▶ Work task:
Repeat exactly the lines that run from the one containing "namespace Sys2Proof.Machine" to the end of the data, and leave out all others.

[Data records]
-- ==== Sys2Proof/Machine/Reserved.lean ====
section
/-! DEFINITION. The reserved words: permissive no-ops, a full cycle in which nothing but `PC` changes (30_encoding.md
R70). `PC` has been advanced by the cycle (40_control_flow.md R80). -/

namespace Sys2Proof.Machine

/-- 5XYN with N not 0 (R70 (d), D6; assumption log 13). -/
def execReserved5 (_x _y : Reg) (_n : Nibble) (s : State) : Result := .next s

/-- 8XYN with N in 8 to D and F (R70 (a)). -/
def execReserved8 (_x _y : Reg) (_n : Nibble) (s : State) : Result := .next s

/-- 9XYN with N not 0 (R70 (d), D6; assumption log 13). -/
def execReserved9 (_x _y : Reg) (_n : Nibble) (s : State) : Result := .next s

/-- EXNN with NN not 9E, A1 (R70 (b)). -/
def execReservedE (_x : Reg) (_nn : Byte) (s : State) : Result := .next s

/-- FXNN with NN no selector of R65 (R70 (c)). -/
def execReservedF (_x : Reg) (_nn : Byte) (s : State) : Result := .next s

end Sys2Proof.Machine
end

▶ Task response:
namespace Sys2Proof.Machine

/-- 5XYN with N not 0 (R70 (d), D6; assumption log 13). -/
def execReserved5 (_x _y : Reg) (_n : Nibble) (s : State) : Result := .next s

/-- 8XYN with N in 8 to D and F (R70 (a)). -/
def execReserved8 (_x _y : Reg) (_n : Nibble) (s : State) : Result := .next s

/-- 9XYN with N not 0 (R70 (d), D6; assumption log 13). -/
def execReserved9 (_x _y : Reg) (_n : Nibble) (s : State) : Result := .next s

/-- EXNN with NN not 9E, A1 (R70 (b)). -/
def execReservedE (_x : Reg) (_nn : Byte) (s : State) : Result := .next s

/-- FXNN with NN no selector of R65 (R70 (c)). -/
def execReservedF (_x : Reg) (_nn : Byte) (s : State) : Result := .next s

end Sys2Proof.Machine
end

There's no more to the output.